This post sums up some of my work on MySQL resilience and high availability at Booking.com by presenting the current state of automated master and intermediate master recoveries via Pseudo-GTID & Orchestrator.
Booking.com uses many different MySQL topologies, of varying vendors, configurations and workloads: Oracle MySQL, MariaDB, statement based replication, row based replication, hybrid, OLTP, OLAP, GTID (few), no GTID (most), Binlog Servers, filters, hybrid of all the above.
Topologies size varies from a single server to many-many-many. Our typical topology has a master in one datacenter, a bunch of slaves in same DC, a slave in another DC acting as an intermediate master to further bunch of slaves in the other DC. Something like this, give or take:
However as we are building our third data center (with MySQL deployments mostly completed) the graph turns more complex.
Two high availability questions are:
- What happens when an intermediate master dies? What of all its slaves?

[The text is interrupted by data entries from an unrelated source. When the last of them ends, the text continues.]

theorem recoveryDone_keeps (s : State) (hs : Keeps s0 s) :
    Keeps s0 (recoveryDone s) := by
  unfold recoveryDone
  repeat' first
    | with_reducible assumption
    | (rintro x y (hx : Keeps s0 y))
    | (rintro x y z w (hx : Keeps s0 w))
    | (rintro x y z (hx : Keeps s0 z))
    | (rintro y (hx : Keeps s0 y))
    | (rintro x y (hx : Keeps s0 y.1))
    | (rintro x y (hx : Keeps s0 y.2))
    | lift_lets
    | (intro x; refine keeps_cut (x := x) (a := s0) ?_ ?_; subst x; rotate_left; clear_value x; intro hx)
    | (intro x; subst x)
    | simp -zeta only [keeps_upd]
    | with_reducible first | apply setReg_keeps | apply bump_keeps | apply freshFree_keeps | apply setRec_keeps
    | with_reducible apply keeps_ite
    | split

theorem startStep_keeps (n : Nat) (i : Img) (s : State) (hs : Keeps s0 s) :
    Keeps s0 (startStep n i s) := by
  unfold startStep
  repeat' first
    | with_reducible assumption
    | (rintro x y (hx : Keeps s0 y))
    | (rintro x y z w (hx : Keeps s0 w))
    | (rintro x y z (hx : Keeps s0 z))
    | (rintro y (hx : Keeps s0 y))
    | (rintro x y (hx : Keeps s0 y.1))
    | (rintro x y (hx : Keeps s0 y.2))
    | lift_lets
    | (intro x; refine keeps_cut (x := x) (a := s0) ?_ ?_; subst x; rotate_left; clear_value x; intro hx)
    | (intro x; subst x)
    | simp -zeta only [keeps_upd]
    | with_reducible first | apply mapTiles_keeps | apply passTo_keeps | apply settleAll_keeps | apply beginTick_keeps

theorem startRejoined_keeps (i : Img) (s : State) (hs : Keeps s0 s) :
    Keeps s0 (startRejoined i s) := by
  unfold startRejoined
  repeat' first
    | with_reducible assumption
    | (rintro x y (hx : Keeps s0 y))
    | (rintro x y z w (hx : Keeps s0 w))
    | (rintro x y z (hx : Keeps s0 z))
    | (rintro y (hx : Keeps s0 y))
    | (rintro x y (hx : Keeps s0 y.1))
    | (rintro x y (hx : Keeps s0 y.2))
    | lift_lets
    | (intro x; refine keeps_cut (x := x) (a := s0) ?_ ?_; subst x; rotate_left; clear_value x; intro hx)
    | (intro x; subst x)
    | simp -zeta only [keeps_upd]
    | with_reducible first | apply setRun_keeps | apply setRec_keeps | apply writeState_keeps | apply startStep_keeps

theorem releaseStep_keeps (i : Img) (s : State) (hs : Keeps s0 s) :
    Keeps s0 (releaseStep i s) := by
  unfold releaseStep
  repeat' first
    | with_reducible assumption
    | (rintro x y (hx : Keeps s0 y))
    | (rintro x y z w (hx : Keeps s0 w))
    | (rintro x y z (hx : Keeps s0 z))
    | (rintro y (hx : Keeps s0 y))
    | (rintro x y (hx : Keeps s0 y.1))
    | (rintro x y (hx : Keeps s0 y.2))
    | lift_lets
    | (intro x; refine keeps_cut (x := x) (a := s0) ?_ ?_; subst x; rotate_left; clear_value x; intro hx)
    | (intro x; subst x)
    | simp -zeta only [keeps_upd]
    | with_reducible first | apply epochBoundary_keeps | apply startStep_keeps | apply startRejoined_keeps
    | with_reducible apply keeps_ite
    | split

theorem endStep_keeps (i : Img) (s : State) (hs : Keeps s0 s) :
    Keeps s0 (endStep i s) := by
  unfold endStep
  repeat' first
    | with_reducible assumption
    | (rintro x y (hx : Keeps s0 y))
    | (rintro x y z w (hx : Keeps s0 w))
    | (rintro x y z (hx : Keeps s0 z))
    | (rintro y (hx : Keeps s0 y))
    | (rintro x y (hx : Keeps s0 y.1))
    | (rintro x y (hx : Keeps s0 y.2))
    | lift_lets
    | (intro x; refine keeps_cut (x := x) (a := s0) ?_ ?_; subst x; rotate_left; clear_value x; intro hx)
    | (intro x; subst x)
    | simp -zeta only [keeps_upd]
    | with_reducible first | apply setReg_keeps | apply setReg64_keeps | apply bump_keeps | apply setErr_keeps | apply readyProgs_keeps | apply ladderStep_keeps | apply linkReturn_keeps | apply reductionStep_keeps | apply epochBoundary_keeps | apply writeState_keeps | apply perturbItem_keeps | apply stepItem_keeps | apply recoveryDone_keeps
    | with_reducible apply keeps_foldl
    | with_reducible apply keeps_foldl1
    | with_reducible apply keeps_foldl2
    | with_reducible exact hx
    | with_reducible apply keeps_ite
    | split

theorem stepBoundary_keeps (s : State) (hs : Keeps s0 s) :
    Keeps s0 (stepBoundary s) := by
  unfold stepBoundary
  repeat' first
    | with_reducible assumption
    | (rintro x y (hx : Keeps s0 y))
    | (rintro x y z w (hx : Keeps s0 w))
    | (rintro x y z (hx : Keeps s0 z))
    | (rintro y (hx : Keeps s0 y))
    | (rintro x y (hx : Keeps s0 y.1))
    | (rintro x y (hx : Keeps s0 y.2))
    | lift_lets
    | (intro x; refine keeps_cut (x := x) (a := s0) ?_ ?_; subst x; rotate_left; clear_value x; intro hx)
    | (intro x; subst x)
    | simp -zeta only [keeps_upd]
    | with_reducible first | apply releaseStep_keeps | apply endStep_keeps
    | with_reducible apply keeps_ite
    | split

end Sys2Proof.Machine
end

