theorem execPluggableInsert_keeps (p : Die) (watts : Nat) (s : State) {s' : State} (h : execPluggableInsert p watts s = .next s') :
    Keeps s s' := by
  unfold execPluggableInsert at h
  cases h
  repeat' first
    | with_reducible assumption
    | with_reducible exact keeps_refl _
    | (rintro x y (hx : Keeps s y))
    | (rintro x y z w (hx : Keeps s w))
    | (rintro x y z (hx : Keeps s z))
    | (rintro y (hx : Keeps s y))
    | (rintro x y (hx : Keeps s y.1))
    | (rintro x y (hx : Keeps s y.2))
    | lift_lets
    | (intro x; refine keeps_cut (x := x) (a := s) ?_ ?_; subst x; rotate_left; clear_value x; intro hx)
    | (intro x; subst x)
    | simp -zeta only [keeps_upd]
    | with_reducible first | apply setLnkState_keeps | apply holdCage_keeps
    | with_reducible apply keeps_ite
    | split

theorem execPluggableRemove_keeps (p : Die) (s : State) {s' : State} (h : execPluggableRemove p s = .next s') :
    Keeps s s' := by
  unfold execPluggableRemove at h
  cases h
  repeat' first
    | with_reducible assumption
    | with_reducible exact keeps_refl _
    | (rintro x y (hx : Keeps s y))
    | (rintro x y z w (hx : Keeps s w))
    | (rintro x y z (hx : Keeps s z))
    | (rintro y (hx : Keeps s y))
    | (rintro x y (hx : Keeps s y.1))
    | (rintro x y (hx : Keeps s y.2))
    | lift_lets
    | (intro x; refine keeps_cut (x := x) (a := s) ?_ ?_; subst x; rotate_left; clear_value x; intro hx)
    | (intro x; subst x)
    | simp -zeta only [keeps_upd]
    | with_reducible first | apply setReg_keeps | apply linkFault_keeps
    | with_reducible apply keeps_ite
    | split

theorem execCmisTimeout_keeps (p : Die) (s : State) {s' : State} (h : execCmisTimeout p s = .next s') :
    Keeps s s' := by
  unfold execCmisTimeout at h
  cases h
  repeat' first
    | with_reducible assumption
    | with_reducible exact keeps_refl _
    | (rintro x y (hx : Keeps s y))
    | (rintro x y z w (hx : Keeps s w))
    | (rintro x y z (hx : Keeps s z))
    | (rintro y (hx : Keeps s y))
    | (rintro x y (hx : Keeps s y.1))
    | (rintro x y (hx : Keeps s y.2))
    | with_reducible first | apply holdCage_keeps
    | with_reducible apply keeps_ite
    | split

theorem execContrib8_keeps (f : RFrame) (s : State) {s' : State} (h : execContrib8 f s = .next s') :
    Keeps s s' := by
  unfold execContrib8 at h
  cases h
  repeat' first
    | with_reducible assumption
    | with_reducible exact keeps_refl _
    | (rintro x y (hx : Keeps s y))
    | (rintro x y z w (hx : Keeps s w))
    | (rintro x y z (hx : Keeps s z))
    | (rintro y (hx : Keeps s y))
    | (rintro x y (hx : Keeps s y.1))
    | (rintro x y (hx : Keeps s y.2))
    | lift_lets
    | (intro x; refine keeps_cut (x := x) (a := s) ?_ ?_; subst x; rotate_left; clear_value x; intro hx)
    | (intro x; subst x)
    | simp -zeta only [keeps_upd]
    | with_reducible first | apply contribIn_keeps

theorem execContrib16_keeps (f : RFrame) (s : State) {s' : State} (h : execContrib16 f s = .next s') :
    Keeps s s' := by
  unfold execContrib16 at h
  cases h
  repeat' first
    | with_reducible assumption
    | with_reducible exact keeps_refl _
    | (rintro x y (hx : Keeps s y))
    | (rintro x y z w (hx : Keeps s w))
    | (rintro x y z (hx : Keeps s z))
    | (rintro y (hx : Keeps s y))
    | (rintro x y (hx : Keeps s y.1))
    | (rintro x y (hx : Keeps s y.2))
    | lift_lets
    | (intro x; refine keeps_cut (x := x) (a := s) ?_ ?_; subst x; rotate_left; clear_value x; intro hx)
    | (intro x; subst x)
    | simp -zeta only [keeps_upd]
    | with_reducible first | apply contribIn_keeps

theorem execPartial8_keeps (f : RFrame) (s : State) {s' : State} (h : execPartial8 f s = .next s') :
    Keeps s s' := by
  unfold execPartial8 at h
  cases h
  repeat' first
    | with_reducible assumption
    | with_reducible exact keeps_refl _
    | (rintro x y (hx : Keeps s y))
    | (rintro x y z w (hx : Keeps s w))
    | (rintro x y z (hx : Keeps s z))
    | (rintro y (hx : Keeps s y))
    | (rintro x y (hx : Keeps s y.1))
    | (rintro x y (hx : Keeps s y.2))
    | lift_lets
    | (intro x; refine keeps_cut (x := x) (a := s) ?_ ?_; subst x; rotate_left; clear_value x; intro hx)
    | (intro x; subst x)
    | simp -zeta only [keeps_upd]
    | with_reducible first | apply contribIn_keeps

theorem execPartial16_keeps (f : RFrame) (s : State) {s' : State} (h : execPartial16 f s = .next s') :
    Keeps s s' := by
  unfold execPartial16 at h
  cases h
  repeat' first
    | with_reducible assumption
    | with_reducible exact keeps_refl _
    | (rintro x y (hx : Keeps s y))
    | (rintro x y z w (hx : Keeps s w))
    | (rintro x y z (hx : Keeps s z))
    | (rintro y (hx : Keeps s y))
    | (rintro x y (hx : Keeps s y.1))
    | (rintro x y (hx : Keeps s y.2))
    | lift_lets
    | (intro x; refine keeps_cut (x := x) (a := s) ?_ ?_; subst x; rotate_left; clear_value x; intro hx)
    | (intro x; subst x)
    | simp -zeta only [keeps_upd]
    | with_reducible first | apply contribIn_keeps

theorem execResend_keeps (f : RFrame) (s : State) {s' : State} (h : execResend f s = .next s') :
    Keeps s s' := by
  unfold execResend at h
  cases h
  repeat' first
    | with_reducible assumption
    | with_reducible exact keeps_refl _
    | (rintro x y (hx : Keeps s y))
    | (rintro x y z w (hx : Keeps s w))
    | (rintro x y z (hx : Keeps s z))
    | (rintro y (hx : Keeps s y))
    | (rintro x y (hx : Keeps s y.1))
    | (rintro x y (hx : Keeps s y.2))
    | lift_lets
    | (intro x; refine keeps_cut (x := x) (a := s) ?_ ?_; subst x; rotate_left; clear_value x; intro hx)
    | (intro x; subst x)
    | simp -zeta only [keeps_upd]
    | with_reducible first | apply resendIn_keeps

theorem execWiden_keeps (f : RFrame) (s : State) {s' : State} (h : execWiden f s = .next s') :
    Keeps s s' := by
  unfold execWiden at h
  cases h
  repeat' first
    | with_reducible assumption
    | with_reducible exact keeps_refl _
    | (rintro x y (hx : Keeps s y))
    | (rintro x y z w (hx : Keeps s w))
    | (rintro x y z (hx : Keeps s z))
    | (rintro y (hx : Keeps s y))
    | (rintro x y (hx : Keeps s y.1))
    | (rintro x y (hx : Keeps s y.2))
    | lift_lets
    | (intro x; refine keeps_cut (x := x) (a := s) ?_ ?_; subst x; rotate_left; clear_value x; intro hx)
    | (intro x; subst x)
    | simp -zeta only [keeps_upd]
    | with_reducible first | apply widenIn_keeps

theorem execContributionDeadline_keeps (chan rseq : Nat) (s : State) {s' : State} (h : execContributionDeadline chan rseq s = .next s') :
    Keeps s s' := by
  unfold execContributionDeadline at h
  cases h
  repeat' first
    | with_reducible assumption
    | with_reducible exact keeps_refl _
    | (rintro x y (hx : Keeps s y))
    | (rintro x y z w (hx : Keeps s w))
    | (rintro x y z (hx : Keeps s z))
    | (rintro y (hx : Keeps s y))
    | (rintro x y (hx : Keeps s y.1))
    | (rintro x y (hx : Keeps s y.2))
    | with_reducible first | apply contribDeadline_keeps

theorem execOmit_keeps (rq : Req) (chan : Nat) (s : State) {s' : State} (h : execOmit rq chan s = .next s') :
    Keeps s s' := by
  unfold execOmit at h
  cases h
  repeat' first
    | with_reducible assumption
    | with_reducible exact keeps_refl _
    | (rintro x y (hx : Keeps s y))
    | (rintro x y z w (hx : Keeps s w))
    | (rintro x y z (hx : Keeps s z))
    | (rintro y (hx : Keeps s y))
    | (rintro x y (hx : Keeps s y.1))
    | (rintro x y (hx : Keeps s y.2))
    | with_reducible first | apply barWrite_keeps | apply omitShares_keeps

theorem execReset_keeps (rq : Req) (chan : Nat) (s : State) {s' : State} (h : execReset rq chan s = .next s') :
    Keeps s s' := by
  unfold execReset at h
  cases h
  repeat' first
    | with_reducible assumption
    | with_reducible exact keeps_refl _
    | (rintro x y (hx : Keeps s y))
    | (rintro x y z w (hx : Keeps s w))
    | (rintro x y z (hx : Keeps s z))
    | (rintro y (hx : Keeps s y))
    | (rintro x y (hx : Keeps s y.1))
    | (rintro x y (hx : Keeps s y.2))
    | with_reducible first | apply barWrite_keeps | apply resetChan_keeps

theorem execParam_keeps (f : RFrame) (s : State) {s' : State} (h : execParam f s = .next s') :
    Keeps s s' := by
  unfold execParam at h
  cases h
  repeat' first
    | with_reducible assumption
    | with_reducible exact keeps_refl _
    | (rintro x y (hx : Keeps s y))
    | (rintro x y z w (hx : Keeps s w))
    | (rintro x y z (hx : Keeps s z))
    | (rintro y (hx : Keeps s y))
    | (rintro x y (hx : Keeps s y.1))
    | (rintro x y (hx : Keeps s y.2))
    | lift_lets
    | (intro x; refine keeps_cut (x := x) (a := s) ?_ ?_; subst x; rotate_left; clear_value x; intro hx)
    | (intro x; subst x)
    | simp -zeta only [keeps_upd]
    | with_reducible first | apply paramIn_keeps

theorem execDone_keeps (f : RFrame) (s : State) {s' : State} (h : execDone f s = .next s') :
    Keeps s s' := by
  unfold execDone at h
  cases h
  repeat' first
    | with_reducible assumption
    | with_reducible exact keeps_refl _
    | (rintro x y (hx : Keeps s y))
    | (rintro x y z w (hx : Keeps s w))
    | (rintro x y z (hx : Keeps s z))
    | (rintro y (hx : Keeps s y))
    | (rintro x y (hx : Keeps s y.1))
    | (rintro x y (hx : Keeps s y.2))
    | lift_lets
    | (intro x; refine keeps_cut (x := x) (a := s) ?_ ?_; subst x; rotate_left; clear_value x; intro hx)
    | (intro x; subst x)
    | simp -zeta only [keeps_upd]
    | with_reducible first | apply doneIn_keeps

theorem execReturnDeadline_keeps (chan rseq : Nat) (s : State) {s' : State} (h : execReturnDeadline chan rseq s = .next s') :
    Keeps s s' := by
  unfold execReturnDeadline at h
  cases h
  repeat' first
    | with_reducible assumption
    | with_reducible exact keeps_refl _
    | (rintro x y (hx : Keeps s y))
    | (rintro x y z w (hx : Keeps s w))
    | (rintro x y z (hx : Keeps s z))
    | (rintro y (hx : Keeps s y))
    | (rintro x y (hx : Keeps s y.1))
    | (rintro x y (hx : Keeps s y.2))
    | with_reducible first | apply takeOver_keeps

theorem execPermute_keeps (f : RFrame) (s : State) {s' : State} (h : execPermute f s = .next s') :
    Keeps s s' := by
  unfold execPermute at h
  cases h
  repeat' first
    | with_reducible assumption
    | with_reducible exact keeps_refl _
    | (rintro x y (hx : Keeps s y))
    | (rintro x y z w (hx : Keeps s w))
    | (rintro x y z (hx : Keeps s z))
    | (rintro y (hx : Keeps s y))
    | (rintro x y (hx : Keeps s y.1))
    | (rintro x y (hx : Keeps s y.2))
    | lift_lets
    | (intro x; refine keeps_cut (x := x) (a := s) ?_ ?_; subst x; rotate_left; clear_value x; intro hx)
    | (intro x; subst x)
    | simp -zeta only [keeps_upd]
    | with_reducible first | apply permuteIn_keeps

theorem execPermDone_keeps (f : RFrame) (s : State) {s' : State} (h : execPermDone f s = .next s') :
    Keeps s s' := by
  unfold execPermDone at h
  cases h
  repeat' first
    | with_reducible assumption
    | with_reducible exact keeps_refl _
    | (rintro x y (hx : Keeps s y))
    | (rintro x y z w (hx : Keeps s w))
    | (rintro x y z (hx : Keeps s z))
    | (rintro y (hx : Keeps s y))
    | (rintro x y (hx : Keeps s y.1))
    | (rintro x y (hx : Keeps s y.2))
    | lift_lets
    | (intro x; refine keeps_cut (x := x) (a := s) ?_ ?_; subst x; rotate_left; clear_value x; intro hx)
    | (intro x; subst x)
    | simp -zeta only [keeps_upd]
    | with_reducible first | apply permDoneIn_keeps

theorem execPermuteTimeout_keeps (s : State) {s' : State} (h : execPermuteTimeout s = .next s') :
    Keeps s s' := by
  unfold execPermuteTimeout at h
  cases h
  repeat' first
    | with_reducible assumption
    | with_reducible exact keeps_refl _
    | (rintro x y (hx : Keeps s y))
    | (rintro x y z w (hx : Keeps s w))
    | (rintro x y z (hx : Keeps s z))
    | (rintro y (hx : Keeps s y))
    | (rintro x y (hx : Keeps s y.1))
    | (rintro x y (hx : Keeps s y.2))
    | with_reducible first | apply permuteTimeout_keeps

theorem execFsignal_keeps (u v : Nat) (st : Strm) (s : State) {s' : State} (h : execFsignal u v st s = .next s') :
    Keeps s s' := by
  unfold execFsignal at h
  cases h
  repeat' first
    | with_reducible assumption
    | with_reducible exact keeps_refl _
    | (rintro x y (hx : Keeps s y))
    | (rintro x y z w (hx : Keeps s w))
    | (rintro x y z (hx : Keeps s z))
    | (rintro y (hx : Keeps s y))
    | (rintro x y (hx : Keeps s y.1))
    | (rintro x y (hx : Keeps s y.2))
    | with_reducible first | apply issue_keeps | apply fsignalRec_keeps

theorem execSignalFlit_keeps (u v : Nat) (p : Port) (f : Flit) (s : State) {s' : State} (h : execSignalFlit u v p f s = .next s') :
    Keeps s s' := by
  unfold execSignalFlit at h
  cases h
  repeat' first
    | with_reducible assumption
    | with_reducible exact keeps_refl _
    | (rintro x y (hx : Keeps s y))
    | (rintro x y z w (hx : Keeps s w))
    | (rintro x y z (hx : Keeps s z))
    | (rintro y (hx : Keeps s y))
    | (rintro x y (hx : Keeps s y.1))
    | (rintro x y (hx : Keeps s y.2))
    | with_reducible first | apply signalIn_keeps | apply farFrom_keeps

- What happens when the master dies? What of the entire topology?
At this time we have:
- Pseudo-GTID deployed on all chains
- Injected every 5 seconds
- Using the monotonically ascending variation
- Pseudo-GTID based automated failover for intermediate masters on all chains
- Pseudo-GTID based automated failover for masters on roughly 30% of the chains.
- The rest of 70% of chains are set for manual failover using Pseudo-GTID.
Pseudo-GTID is in particular used for:
- Salvaging slaves of a dead intermediate master
- Correctly grouping and connecting slaves of a dead master
- Routine refactoring of topologies. This includes:
- Manual repointing of slaves for various operations (e.g. offloading slaves from a busy box)
- Automated refactoring (for example, used by our automated upgrading script, which consults with orchestrator, upgrades, shuffles slaves around, updates intermediate master, suffles back...)
- (In the works), failing over binlog reader apps that audit our binary logs.